After reading this forum I'm beginning to realize that I can't fix him. He has to be willing to fix himself. At this point he doesn't believe he has a problem. He says he is fine, that I'm the one with the problem, not him. He says if I would only tell him the "truth" everything would be fine. I've asked him many times to get help. He has been to 2 counselors, 2 psychiatrists, and been on about three different kinds of meds. As soon as he starts feeling the counselor/psychiatrist is putting the blame on him or that they are on my side he refuses to see them anymore. He hasn't been on meds for several mths now, saying they don't do anything so why take them. Or he'll start to feel better, think he is "cured" & stop taking them. Sometimes he says the meds are for brainwashing him into forgetting that I cheated on him & he won't take them. He has never been on meds for more than 2 or 3 months.

I have been seeing a counselor to try to deal with his DD. She is very concerned for my safety as well (one of the things my husband did on that awful wkend was swing a sledge hammer at my car - with me in it - threatening to total the car if I didn't tell him the truth). She told me there is nothing more I can do for him, that I have turned myself inside out & backwards trying to help him but he is not willing to admit he has a problem or get help. She said I need to start taking care of myself & our son now.

To this day he doesn't recognize the severity of the things he did that wkend. He believes, since he didn't actually hit me, the things he did & said were not that bad. I never did call the cops though I'm sure if I did they would have taken him in. In hindsight I wish I did call the cops, at least maybe then he might be getting the help he needs.

My husband doesn't understand why I won't let him come home right now. I have to think of our son. He is only 7 yo & has already witnessed some of his Dad's delusional outbursts. His Dad has told him that "Daddy had to move out because Mommy cheated on him". I don't want my son raised in this environment. I don't want him growing up thinking this is the way mommies & daddies are with each other. It is very upsetting to our son to hear his Dad speak to his Mom this way. He often asks his Dad to stop but my husband won't (or can't) hear his son's pleas. I know I can no longer allow our son to be part of this but I don't know where to go from here.

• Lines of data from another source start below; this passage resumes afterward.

-- ==== Sys2Proof/Machine/Dispatch.lean ====
section
/-!
DEFINITION. The dispatch of a command to its meaning: one arm per constructor of `Instr`, each one direct call.
-/

namespace Sys2Proof.Machine
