/-- PPS, stamps and strobes (R51 to R53, R56, R80): a pulse begins once for each whole second and lasts its width; an edge of tl_pps_in
500 ms after the last is stamped as port 62; a stamp enters the FIFO while that has room, and is counted while it has none or its port
does not exist; a strobe ends at its time. -/
def Obligations.PulsesAndStamps : Prop :=
  (∀ s : State, s.blk.inReset = false → s.blk.timCtl 2 = true → s.blk.time.ppsSec ≠ some (s.blk.t64.toNat / tkSec) →
    (s.blk.secondNow = true → fld (s.blk.reg (.tim .TIM_PPS_W)) 19 0 ≠ 0 → Gives .ppsOutStart s (fun t =>
      t.blk.time.ppsSec = some (s.blk.t64.toNat / tkSec) ∧
      t.blk.time.ppsFall = some (s.blk.tclk + s.blk.us (fld (s.blk.reg (.tim .TIM_PPS_W)) 19 0)))) ∧
    (s.blk.secondNow = false → exec .ppsOutStart s = .next (settle s))) ∧
  (∀ (s : State) (a : Nat), s.blk.inReset = false → s.blk.time.ppsFall = some a → a ≤ s.blk.tclk →
    Gives .ppsOutEnd s (fun t => t.blk.time = { s.blk.time with ppsFall := none })) ∧
  (∀ s : State, s.blk.inReset = false → (∀ a, s.blk.time.ppsInAt = some a → s.blk.passed a (s.blk.ms 500) = true) →
    s.blk.time.fifo.length < s.blk.stampMax → Gives .ppsIn s (fun t => t.blk.time.ppsInAt = some s.blk.tclk ∧
      t.blk.time.fifo = s.blk.time.fifo ++ [⟨62, false, 0, s.blk.corrected 62 false 0⟩])) ∧
  (∀ (s : State) (p fine : Nat) (egr : Bool) (tag : BitVec 16), s.blk.inReset = false →
    (s.blk.stampPort p = true → s.blk.time.fifo.length < s.blk.stampMax → Gives (.stampCapture p egr fine tag) s (fun t =>
      t.blk.time = { s.blk.time with fifo := s.blk.time.fifo ++ [⟨p, egr, tag, s.blk.corrected p egr (fine % 16)⟩] })) ∧
    (s.blk.stampPort p = true → s.blk.stampMax ≤ s.blk.time.fifo.length → Gives (.stampCapture p egr fine tag) s (fun t =>
      t.blk.time.fifo = s.blk.time.fifo ∧ t.blk.time.tsfDrop = min (s.blk.time.tsfDrop + 1) 255)) ∧
    (s.blk.stampPort p = false → Gives (.stampCapture p egr fine tag) s (fun t =>
      t.blk.time = { s.blk.time with tsfBad := min (s.blk.time.tsfBad + 1) 255 }))) ∧
  (∀ (s : State) (a : Nat), s.blk.inReset = false → a ≤ s.blk.tclk →
    (s.blk.time.strobe0 = some a → Gives (.strobeEnd 0) s (fun t => t.blk.time = { s.blk.time with strobe0 := none })) ∧
    (s.blk.time.strobe1 = some a → Gives (.strobeEnd 1) s (fun t => t.blk.time = { s.blk.time with strobe1 := none }))) ∧
  (∀ (s : State) (f : RxFrame) (b : Blk) (tk : Taken), s.blk.inReset = false → s.blk.takeFrame f ftTime = (b, some tk) →
    exec (.timeFrameReceive f) s = .next (settle { s with
      blk := (b.frameDone tk).stampIn (60 + f.pair) false 0 (BitVec.ofNat 16 (leAt tk.f.payload 0 2)) }))

/-- Overrun, stall and triggers (R71, R73, R77, R79): each is noted once a turn, with its event; a trigger fires only where it is due,
after the due triggers that the order of one tclk puts before it: time triggers before angle triggers, lower trackers and slots first. -/
def Obligations.TrackerEvents : Prop :=
  (∀ (s : State) (n : Nat), s.blk.inReset = false → (s.blk.tracker n).running = true → (s.blk.tracker n).pred ≠ 0 →
    (s.blk.tracker n).overrun = false → (s.blk.tracker n).pred ≤ (s.blk.t64 - (s.blk.tracker n).mstamp).toInt →
    Gives (.turnOverrun n) s (fun t => t.blk.tracker n = { s.blk.tracker n with overrun := true } ∧
      bit (t.blk.reg (.trn (.TRN_EVT n))) 0 = true ∧
      t.blk.reg (.trn (.TRN_OVR_CNT n)) = satAdd (s.blk.reg (.trn (.TRN_OVR_CNT n))) 1)) ∧
  (∀ (s : State) (n : Nat), s.blk.inReset = false → (s.blk.tracker n).running = true → (s.blk.tracker n).stall = false →
    (fld (s.blk.reg (.trn (.TRN_STALL n))) 23 0 * 1000 * tkUs : Nat) ≤ (s.blk.t64 - (s.blk.tracker n).mstamp).toInt →
    Gives (.turnStall n) s (fun t => t.blk.tracker n = { s.blk.tracker n with stall := true } ∧
      bit (t.blk.reg (.trn (.TRN_EVT n))) 3 = true)) ∧
  (∀ (s : State) (n : Nat), s.blk.inReset = false → n < s.blk.conf.timeTriggers → s.blk.ttDue n = true →
    Becomes (.timeTriggerFire n) s (s.blk.ttRun (List.range (n + 1))) ∧
    ((∀ m, m < n → s.blk.ttDue m = false) → s.blk.ttRun (List.range (n + 1)) = s.blk.ttFire n false)) ∧
  (∀ (s : State) (k n : Nat), s.blk.inReset = false → n < 8 → s.blk.trkEn k = true → (s.blk.tracker k).running = true →
    s.blk.atArmed k n = true → s.blk.atAngle k n ≤ s.blk.angle k →
    Becomes (.angleTriggerFire k n) s ((s.blk.ttRun (List.range s.blk.conf.timeTriggers)).atRun
      ((List.range k).flatMap (fun u => (List.range 8).map (fun m => (u, m))) ++ (List.range (n + 1)).map (fun m => (k, m)))) ∧
    ((∀ m, m < s.blk.conf.timeTriggers → s.blk.ttDue m = false) → (∀ u m, m < 8 → u < k ∨ (u = k ∧ m < n) → s.blk.atDue u m = false) →
      Becomes (.angleTriggerFire k n) s ((s.blk.atFire k n false).slotLatch 1 k n))) ∧
  (∀ (s : State) (k n : Nat), s.blk.inReset = false →
    (s.blk.ttDue n = false ∨ s.blk.conf.timeTriggers ≤ n → exec (.timeTriggerFire n) s = .next (settle s)) ∧
    (s.blk.atDue k n = false ∨ 8 ≤ n → exec (.angleTriggerFire k n) s = .next (settle s)))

My husband is still staying with his sister. She doesn't understand what is going on with her brother. Around her & her family he seems fine, like normal, except for his thoughts about me cheating on him. I've tried to explain his illness to her but I feel she doesn't or can't believe there is anything wrong with him since he is able to function fairly well in other areas of his life. I have been collecting info about jealous DD & will give it to her today. I hope she will understand after she reads it. Maybe she can convince him to get help.

I really do love my husband with all my heart & miss him terribly. I often tell him I want my husband back, the man I married, not the man he has become. While I'm beginning to realize that the man I once knew may not ever come back, I'm not ready to accept that.

How does one come to acceptance & move on? I can't bring myself to end our marriage. I can't abandon him in his time of need. He needs me to help him through this, and I need him.

Please, anyone, help me to understand this terrible thing that is happening to our family.